So just so you guys know, you should always be dropping your questions on the comments of YouTube or on Spotify because we are reading those and answering those and sometimes even doing a whole podcast episode just about your question.
This one says, Craig is asking, let's say I have an ACoS of 35%. All right, 35% ACoS. And I use a 30-day window for the first optimization with a target ACoS of 30%. All right, so trying to pull that ACoS down a little bit.
I then come back in one week and my ACoS has gone down to 33% with no irregular spikes. That's good. So it's coming down, but not yet where I want it to be Do I then run the bid optimizer again with a target ACoS of 30%?

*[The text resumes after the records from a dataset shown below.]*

-- ==== Sys2Proof/Laws/PerInstr.lean ====
section
/-!
SUPPORT. Per instruction: the word of a well-formed instruction has every field within its bits (R198, R199); an event has none.
-/

namespace Sys2Proof

/-- An event has no word; a well-formed instruction has one, whose fields lie within their bits. -/
def Laws.WordFields.Statement (i : Instr) : Prop := encodeRaw i = none ∨ (i.wf = true → ∃ r, encodeRaw i = some r ∧ r.Fits)
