-- ==== Sys2Proof/Tests/Slice0.lean ====
section
/-!
SUPPORT. Tests: ill-formed terms, words written out from the spec's encodings, single steps, and for every obligation with hypotheses
states and operands that meet them.
-/

namespace Sys2Proof.Tests
open Machine

set_option Elab.async false

/-! ### Ill-formed terms, one for each check of WellFormed -/

def plain : Head := { d := 0, e := false, pred := 0, pn := false }
def never : Head := { plain with pn := true }
def s2 (d a : Nat) (b : Src) : S2 := { dst := d, sa := a, b := b }
def v2 (pk d a : Nat) (b : VSrc) : V2 := { pk := pk, u := false, dst := d, sa := a, b := b }
def f2 (rm d a : Nat) (b : VSrc) : F2 := { rm := rm, sat := false, dst := d, sa := a, b := b }
def addr (sz : Nat) : MAddr := { sz := sz, sh := 0, vs := false, nov := true, sa := 0, sb := 0, imm := none }
def atom (sz d c : Nat) : Atom := { a := addr sz, scope := 0, nr := false, dst := d, sc := c }
def cpy : Copy :=
  { dst := 3, sa := 4, sb := 7, sk := 0, dk := 1, slot := 0, f := 0, ss := 0, cmp := false, box := 8, x := 0, y := 0, esz := 0
    eng := { cnt := 0, csel := 0, ofs := untimed } }
def espl : Esp :=
  { dst := 3, sa := 4, sb := 8, sk := 0, dk := 0, esz := 0, slot := 0, spl := 10, lw := 11, g := 14
    eng := { cnt := 0, csel := 0, ofs := untimed } }
def acc : Acc := { tile := 0, row0 := 0, nrm1 := 0, rm := 0, sat := false, fmt := 31, dk := false, reg := 4, ofs := untimed }
def send : Send := { port := 0, slot := 0, flow := 0, sa := 4, sb := 0, rop := 0, ofs := 100 }
def hall : Hall := { lk := false, ac := 0, aq := false, sa := 4, sb := 8, lens := 10, cnt := 0, csel := 1 }

theorem test_head_refused : (Instr.nop { plain with d := 16 } 0).wf = false ∧ (Instr.nop { plain with pred := 8 } 0).wf = false := by
  decide
theorem test_scalar_refused : (Instr.add plain (s2 128 0 (.reg 0))).wf = false ∧ (Instr.add plain (s2 0 128 (.reg 0))).wf = false ∧
    (Instr.add plain (s2 0 0 (.reg 157))).wf = false ∧ (Instr.bra plain (.reg 128)).wf = false := by decide
theorem test_target_refused : (Instr.brc plain 0 false (.reg 0)).wf = false ∧ (Instr.loop plain 0 (.reg 0)).wf = false := by decide
theorem test_field_refused : (Instr.bfx plain 1 63 { dst := 0, sa := 0 }).wf = false ∧
    (Instr.ibfx plain false 1 31 { pk := 0, dst := 0, sa := 0 }).wf = false ∧ (Instr.lea plain 8 (s2 0 0 (.reg 0))).wf = false := by decide
theorem test_condition_refused : (Instr.cmp plain 10 (s2 1 0 (.reg 0))).wf = false ∧ (Instr.cmp plain 0 (s2 0 0 (.reg 0))).wf = false ∧
    (Instr.sel plain 8 false (s2 0 0 (.reg 0))).wf = false := by decide
theorem test_vector_refused : (Instr.iadd plain (v2 0 256 0 (.reg 0))).wf = false ∧ (Instr.iadd plain (v2 0 0 0 (.reg 256))).wf = false ∧
    (Instr.iadd plain (v2 3 0 0 (.reg 0))).wf = false ∧ (Instr.iand plain (v2 1 0 0 (.reg 0))).wf = false ∧
    (Instr.iadd plain { v2 0 0 0 (.reg 0) with u := true }).wf = false ∧ (Instr.imovi plain 0 (.imm64 0)).wf = false := by decide
theorem test_decision_refused : (Instr.imaxb plain (.mask 0 0) (v2 0 0 0 (.reg 0))).wf = false ∧
    (Instr.imaxb plain (.mask 1 1) (v2 0 0 0 (.reg 0))).wf = false ∧ (Instr.imaxb plain (.scalar 0 4) (v2 0 0 0 (.reg 0))).wf = false ∧
    (Instr.icmp plain 0 2 (v2 1 1 0 (.reg 0))).wf = false := by decide
theorem test_mask_refused : (Instr.mand plain { nb := false, dst := 0, sa := 0, sb := 0 }).wf = false ∧ (Instr.mpop plain 0 8).wf = false ∧
    (Instr.imov plain 0 (.other 157)).wf = false ∧ (Instr.vote plain 0 1 0 (.other 0)).wf = false := by decide
theorem test_float_refused : (Instr.fadd plain (f2 6 0 0 (.reg 0))).wf = false ∧ (Instr.fmin plain (f2 1 0 0 (.reg 0))).wf = false ∧
    (Instr.fcmp plain 8 (f2 0 1 0 (.reg 0))).wf = false ∧ (Instr.fadd2 plain (f2 0 1 0 (.reg 0))).wf = false ∧
    (Instr.fadd2 plain (f2 0 0 0 (.imm 0))).wf = false ∧ (Instr.fdiv plain (f2 0 0 0 (.imm 0))).wf = false ∧
    (Instr.qpack plain 16 false (f2 0 0 0 (.reg 0))).wf = false := by decide
theorem test_conversion_refused : (Instr.fcvt plain { rm := 0, sat := false, f := 7, j := 0, dst := 0, sa := 0 }).wf = false ∧
    (Instr.fcvt plain { rm := 0, sat := false, f := 0, j := 2, dst := 0, sa := 0 }).wf = false ∧
    (Instr.fcvti plain { rm := 0, sat := true, f := 0, j := 0, dst := 0, sa := 0 }).wf = false ∧
    (Instr.icvtf plain { rm := 0, sat := false, f := 0, j := 1, dst := 0, sa := 0 }).wf = false := by decide
theorem test_reduction_refused : (Instr.red plain 11 0 0 0).wf = false ∧ (Instr.scan plain 0 1 false 0 0).wf = false := by decide
theorem test_address_refused : (Instr.ldp plain 1 false (addr 3)).wf = false ∧ (Instr.ldp plain 0 true (addr 0)).wf = false ∧
    (Instr.stg plain 0 { addr 0 with sb := 1 }).wf = false ∧ (Instr.stg plain 0 { addr 0 with sh := 4 }).wf = false := by decide
theorem test_atomic_refused : (Instr.aadd plain (atom 1 0 0)).wf = false ∧ (Instr.acas plain (atom 0 0 1)).wf = false ∧
    (Instr.acas plain (atom 3 0 2)).wf = false ∧ (Instr.afadd plain (atom 3 0 0)).wf = false ∧ (Instr.ainc plain (atom 0 0 1)).wf = false ∧
    (Instr.aadd plain { atom 0 1 0 with nr := true }).wf = false := by decide
theorem test_counter_refused : (Instr.fenceAcq plain 8).wf = false ∧ (Instr.waitc plain { scope := 8, sa := 0, b := .imm32 0 }).wf = false ∧
    (Instr.drec plain { rop := 8, rlen := 1, sa := 0, sb := 0 }).wf = false ∧
    (Instr.drec plain { rop := 0, rlen := 2, sa := 0, sb := 127 }).wf = false := by decide
theorem test_control_refused : (Instr.bar plain 16).wf = false ∧ (Instr.nop plain 3).wf = false ∧ (Instr.trap plain 65536).wf = false ∧
    (Instr.setfmt plain 256 (.imm 0)).wf = false ∧ (Instr.twait plain (2 ^ 24)).wf = false := by decide
theorem test_engine_refused : (Instr.mma plain { tile := 16, sa := 0, sb := 0, nm1 := 0, k0 := 0, z := false, ofs := 0 }).wf = false ∧
    (Instr.accrd plain { acc with fmt := 4 }).wf = false ∧ (Instr.accrd plain { acc with rm := 1 }).wf = false ∧
    (Instr.accwr plain { acc with dk := true }).wf = false ∧ (Instr.tclaim plain 0 65536).wf = false ∧
    (Instr.tfill plain { slot := 0, sa := 126, f := 0, ss := 0, nrm1 := 0, row0 := 0, ofs := 0 }).wf = false ∧
    (Instr.accz plain 0 (2 ^ 24)).wf = false := by decide
theorem test_copy_refused : (Instr.cpy plain cpy).wf = true ∧ (Instr.cpy plain { cpy with sk := 2 }).wf = false ∧
    (Instr.cpy plain { cpy with cmp := true }).wf = false ∧ (Instr.cpy plain { cpy with slot := 1 }).wf = false ∧
    (Instr.cpyr plain { cpy with sk := 1, dk := 0, esz := 3 }).wf = false ∧ (Instr.cpyk plain { cpy with cmp := true, y := 127 }).wf = false ∧
    (Instr.cpy plain { cpy with eng := { cnt := 1, csel := 0, ofs := 0 } }).wf = false ∧
    (Instr.cpy plain { cpy with box := 126 }).wf = false := by decide
theorem test_link_refused : (Instr.esp plain espl).wf = true ∧ (Instr.esp plain { espl with sk := 1, dk := 1 }).wf = false ∧
    (Instr.lsend plain send).wf = true ∧ (Instr.lsend plain { send with ofs := untimed }).wf = false ∧
    (Instr.lsend plain { send with rop := 1 }).wf = false ∧ (Instr.lput plain hall).wf = true ∧
    (Instr.lput plain { hall with csel := 0 }).wf = false ∧ (Instr.lputAtomic plain { hall with ac := 13 }).wf = false ∧
    (Instr.lputAtomic plain { hall with ac := 11, aq := true }).wf = false ∧ (Instr.lput plain { hall with sb := 127 }).wf = false ∧
    (Instr.lap plain 0 0 0 { cnt := 0, csel := 0, ofs := 0 }).wf = false := by decide
theorem test_system_refused : (Instr.sysr plain 0 0x16).wf = false ∧ (Instr.sysw plain 0 0x3800).wf = false := by decide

And would I then use another 30 days look back window from that day? Or would I just use the last seven days of data, i.e. since the last optimization? Really good questions. Andrew, anything before we jump into answering those questions,
is there anything you want to that jumped out from you from this that we want to like add any additional context or clarifiers to?
Speaker 2:
No, I think that's pretty clear. This is a question we get very often from a lot of people. So yeah, let's dive into it and answer them questions.
Speaker 1:
All right. So before we do, Two critical episodes that you should watch in addition to this episode is episode number 35, which is on date range selection, and also episode 47, which is on optimization frequency.
So both of those episodes, I mean, that's kind of like the two questions that are going on in this main question, which is just like, you know, after I've optimized, does that basically change the frequency?
Because we did that whole episode on optimization frequency. Basically those two episodes, nothing changes. Those two episodes are basically the answer to this, but we are going to dive in and provide a bit more nuance in this question.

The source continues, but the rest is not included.